**WHAT THIS TASK INVOLVES**
Search the material below for the string "whose" and extract each line that has it.

**PROVIDED ENTRIES**
theorem hostAccess_read : hostAccess c ex { off := off, bytes := 4, op := .read } s = .next (hostRead c off s) := by
  have inside : ¬ windowSize ≤ off := not_le.2 hin
  rw [hostAccess, if_neg inside, hr, if_neg Bool.false_ne_true, if_pos ((Access.wellFormed_iff _).2 ⟨rfl, h4⟩)]

theorem hostAccess_write (v : Word) :
    hostAccess c ex { off := off, bytes := 4, op := .write v } s = hostWrite ex off v s := by
  have inside : ¬ windowSize ≤ off := not_le.2 hin
  rw [hostAccess, if_neg inside, hr, if_neg Bool.false_ne_true, if_pos ((Access.wellFormed_iff _).2 ⟨rfl, h4⟩)]

end HostAccess

/-- A step whose next event is an access of the window, reset released, makes that access. -/
theorem NextAccess.step_eq {s : State} {a : Access} {rest : List Event} (h : NextAccess a rest s) :
    step s = hostAccess Config.params exec a { s with pending := rest } := by
  rw [step_cons h.next, onEvent]

theorem NextAccess.step_malformed {s : State} {a : Access} {rest : List Event} (h : NextAccess a rest s)
    (hwf : ¬ (a.bytes = 4 ∧ a.off % 4 = 0)) : step s = .next (State.answer { s with pending := rest } .busError) :=
  h.step_eq.trans (hostAccess_malformed _ _ h.released h.inside hwf)

theorem NextAccess.step_read {s : State} {off : Nat} {rest : List Event}
    (h : NextAccess { off := off, bytes := 4, op := .read } rest s) (h4 : off % 4 = 0) :
    step s = .next (hostRead Config.params off { s with pending := rest }) :=
  h.step_eq.trans (hostAccess_read _ _ (s := { s with pending := rest }) h.released h.inside h4)

theorem NextAccess.step_write {s : State} {off : Nat} {v : Word} {rest : List Event}
    (h : NextAccess { off := off, bytes := 4, op := .write v } rest s) (h4 : off % 4 = 0) :
    step s = hostWrite exec off v { s with pending := rest } :=
  h.step_eq.trans (hostAccess_write _ _ (s := { s with pending := rest }) h.released h.inside h4 v)

/-! ## The values a read gives (R26, R31, R32, R52, R56) -/

theorem toNat_append_eq_add {m n : Nat} (x : BitVec m) (y : BitVec n) : (x ++ y).toNat = x.toNat * 2 ^ n + y.toNat := by
  rw [BitVec.toNat_append, ← Nat.shiftLeft_add_eq_or_of_lt y.isLt, Nat.shiftLeft_eq]

theorem statusWord_toNat (s : State) : (statusWord s).toNat = statusValue s := by
  have flag (b : Bool) (n : Nat) : (if b then n else 0) = b.toNat * n := by cases b <;> simp
  simp only [statusWord, statusValue, toNat_append_eq_add, BitVec.toNat_ofBool, BitVec.toNat_ofNat, flag]
  omega

section Config

variable {c : Params} (h : c.WellFormed)
include h

theorem config0_toNat : (config0 c).toNat = c.W + 2 ^ 8 * c.R + 2 ^ 16 * c.D + 2 ^ 24 * 16 := by
  have hW : c.W ≤ 16 := h.w_le
  have hR := h.r_le
  have hD := h.d_le
  simp only [config0, toNat_append_eq_add, BitVec.toNat_ofNat, Config.wMax]
  omega

theorem config1_toNat : (config1 c).toNat = c.N + 2 ^ 16 * c.C := by
  have hN := h.n_le
  have hC := h.c_le
  simp only [config1, toNat_append_eq_add, BitVec.toNat_ofNat]
  omega

theorem config2_toNat : (config2 c).toNat = c.nRescue + 2 ^ 16 * c.nFeistel := by
  have hR := h.nRescue
  have hF := h.nFeistel
  simp only [config2, toNat_append_eq_add, BitVec.toNat_ofNat]
  omega

end Config

theorem bufferWord_toNat (buf : Memory) (k : Nat) : (leWord fun j => byteAt buf (k + j)).toNat = bufferWordValue buf k := by
  rw [leWord_toNat, leNat_eq_sum, bufferWordValue]

/-- Consecutive bytes of a word or lane are, little-endian, the bits they span. -/
theorem leNat_extractLsb' {w : Nat} (v : BitVec w) (b n : Nat) :
    leNat (fun j => v.extractLsb' (8 * (b + j)) 8) n = v.toNat / 2 ^ (8 * b) % 2 ^ (8 * n) := by
  induction n with
  | zero => rw [leNat, Nat.mul_zero, pow_zero, Nat.mod_one]
  | succ n ih =>
    rw [leNat, ih, BitVec.extractLsb'_toNat, Nat.shiftRight_eq_div_pow, Nat.mul_add, pow_add, ← Nat.div_div_eq_div_mul,
      Nat.mul_succ, pow_add, Nat.mod_mul, Nat.mul_comm (2 ^ (8 * n))]

/-- An aligned word of the STATE window lies in one lane (R32). -/
theorem stateWord_toNat (S : Lanes) {k : Nat} (hk : k % 4 = 0) :
    (leWord fun j => stateByte S (k + j)).toNat = (laneAt S (k / 16)).toNat / 2 ^ (8 * (k % 16)) % 2 ^ 32 := by
  have sameLane : ∀ j < 4, stateByte S (k + j) = laneByte (laneAt S (k / 16)) (k % 16 + j) := fun j hj => by
    rw [stateByte, show (k + j) / 16 = k / 16 by omega, show (k + j) % 16 = k % 16 + j by omega]
  rw [leWord_toNat, leNat_congr sameLane]
  exact leNat_extractLsb' _ _ 4

/-! ## The read map (R52) -/

/-- A reply is the answer to an entry of R52's table: its number as data, or a bus error. -/
def AnswersEntry (r : Reply) : Option Nat → Prop
  | some n => ∃ w : Word, w.toNat = n ∧ r = .data w
  | none => r = .busError

theorem answersEntry_data {w : Word} {n : Nat} (h : w.toNat = n) : AnswersEntry (.data w) (some n) := ⟨w, h, rfl⟩

theorem answersEntry_shown {w : Word} {n : Nat} (s : State) (h : w.toNat = n) :
    AnswersEntry (s.shown w) (if s.busy then some (Config.draw s.draws).toNat else some n) := by
  unfold State.shown
  cases s.busy with
  | false => exact answersEntry_data h
  | true => exact answersEntry_data rfl

/-- A read is answered by R52's table. -/
theorem readReply_answersEntry {c : Params} (h : c.WellFormed) (s : State) {off : Nat} (h4 : off % 4 = 0)
    (hoff : off < 0x400) : AnswersEntry (readReply c s off) (readValue c s off) := by
  unfold readReply
  split
  · next hr => subst hr; exact answersEntry_data (statusWord_toNat s)
  split
  · next hr => subst hr; exact answersEntry_data rfl
  split
  · next hr => subst hr; exact answersEntry_shown s rfl
  split
  · next hr => subst hr; exact answersEntry_data (config0_toNat h)
  split
  · next hr => subst hr; exact answersEntry_data (config1_toNat h)
  split
  · next hr => subst hr; exact answersEntry_data (config2_toNat h)
  split
  · next hr => subst hr; exact answersEntry_data rfl
  split
  · simp (disch := omega) only [readValue, if_neg, if_pos]
    exact answersEntry_data (bufferWord_toNat _ _)
  split
  · simp (disch := omega) only [readValue, if_neg, if_pos]
    exact answersEntry_shown s (bufferWord_toNat _ _)
  split
  · simp (disch := omega) only [readValue, if_neg, if_pos]
    exact answersEntry_shown s (stateWord_toNat _ (by omega))
  · simp (disch := omega) only [readValue, if_neg]
    rfl

theorem drawnWhileBusy_iff {off : Nat} (hoff : off < 0x400) : drawnWhileBusy off = true ↔ off = 0x00C ∨ 0x200 ≤ off := by
  simp only [drawnWhileBusy, Bool.or_eq_true, Bool.and_eq_true, beq_iff_eq, decide_eq_true_iff]
  omega

/-- An offset whose read is a `draw()` while BUSY has an entry in R52's table. -/
theorem readValue_ne_none {c : Params} {s : State} {off : Nat} (h : off = 0x00C ∨ 0x200 ≤ off) :
    readValue c s off ≠ none := by
  simp (disch := omega) only [readValue, if_neg, if_pos h]
  split
  · exact nofun
  split
  · exact nofun
  split <;> exact nofun

/-- What a read does beside its answer: it takes one `draw()` where it shows one (R52). -/
theorem hostRead_eq (c : Params) (s : State) {off : Nat} (hoff : off < 0x400) :
    hostRead c off s =
      { s with
        replies := readReply c s off :: s.replies
        draws := if s.busy = true ∧ (off = 0x00C ∨ 0x200 ≤ off) then s.draws + 1 else s.draws } := by
  rw [hostRead, if_congr (Bool.and_eq_true_iff.trans (and_congr_right' (drawnWhileBusy_iff hoff))) rfl rfl]
  rfl

/-- Settles O39: a read answers R52's entry and takes a `draw()` where the table has one. -/
theorem readsFollowTheRegisterMap : Obligations.ReadsFollowTheRegisterMap := by
  intro s off rest h4 h
  have hreply : AnswersEntry (readReply Config.params { s with pending := rest } off) (readValue Config.params s off) :=
    readReply_answersEntry Config.params_wellFormed _ h4 h.inside
  rw [h.step_read h4, hostRead_eq _ _ h.inside]
  split
  · next n hn =>
    rw [hn] at hreply
    obtain ⟨w, hw, hr⟩ := hreply
    exact ⟨w, hw, by rw [hr]⟩
  · next hn =>
    have notDrawn : ¬ (s.busy = true ∧ (off = 0x00C ∨ 0x200 ≤ off)) := fun hd => readValue_ne_none hd.2 hn
    rw [hn] at hreply
    rw [show readReply Config.params { s with pending := rest } off = .busError from hreply, if_neg notDrawn]

/-! ## The write map (R53) -/

theorem presentIllegal_eq (s : State) : s.presentIllegal = rejectedFrame (if s.busy then 1#4 else 2#4) s := by
  rw [State.presentIllegal, State.reject, rejectedFrame, apply_ite errCode]
  rfl

section WriteMap

variable (ex : Instr → State → Host.Outcome State Fault Refusal) {v : Word} (s : State)

theorem presentWord_of_ok {i : Instr} (h : decode v = .ok i) : presentWord ex v s = ex i s := by
  rw [presentWord, h]

theorem presentWord_of_error {e : DecodeError} (h : decode v = .error e) :
    presentWord ex v s = .next (rejectedFrame (if s.busy then 1#4 else 2#4) s) := by
  rw [presentWord, h, ← presentIllegal_eq]

variable (v)

theorem writeInlen_eq : writeInlen v s = if s.busy then rejectedFrame 1#4 s else { s with inlen := v } := rfl

theorem hostWrite_cmd : hostWrite ex 0x000 v s = presentWord ex v (s.answer .done) := rfl

theorem hostWrite_inlen : hostWrite ex 0x008 v s = .next (writeInlen v (s.answer .done)) := rfl

theorem hostWrite_inbuf {off : Nat} (h1 : 0x100 ≤ off) (h2 : off < 0x200) :
    hostWrite ex off v s = .next (writeInbuf (off - 0x100) v (s.answer .done)) := by
  simp (disch := omega) only [hostWrite, if_neg, if_pos]

theorem hostWrite_elsewhere {off : Nat} (h0 : off ≠ 0x000) (h8 : off ≠ 0x008) (hin : ¬ (0x100 ≤ off ∧ off < 0x200)) :
    hostWrite ex off v s = .next (s.answer .busError) := by
  simp (disch := omega) only [hostWrite, if_neg]

end WriteMap

/-- The bytes of INBUF after a word is written, as numbers (R53, R56). -/
theorem byteAt_setWord_toNat {m : Memory} (hm : m.wf = true) {k : Nat} (hk : k + 3 < 256) (v : Word) (j : Nat) :
    (byteAt (setWord m k v) j).toNat =
      if k ≤ j ∧ j < k + 4 then v.toNat / 2 ^ (8 * (j - k)) % 256 else (byteAt m j).toNat := by
  rw [byteAt_setWord hm hk]
  split
  · rw [BitVec.extractLsb'_toNat, Nat.shiftRight_eq_div_pow]
  · rfl

section WriteInbuf

variable {s : State} {off : Nat} {v : Word} {rest : List Event}
  (h : NextAccess { off := off, bytes := 4, op := .write v } rest s) (h4 : off % 4 = 0)
  (h1 : 0x100 ≤ off) (h2 : off < 0x200)
include h h4 h1 h2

**RESPONSE BOX**
/-- A step whose next event is an access of the window, reset released, makes that access. -/
/-- An offset whose read is a `draw()` while BUSY has an entry in R52's table. -/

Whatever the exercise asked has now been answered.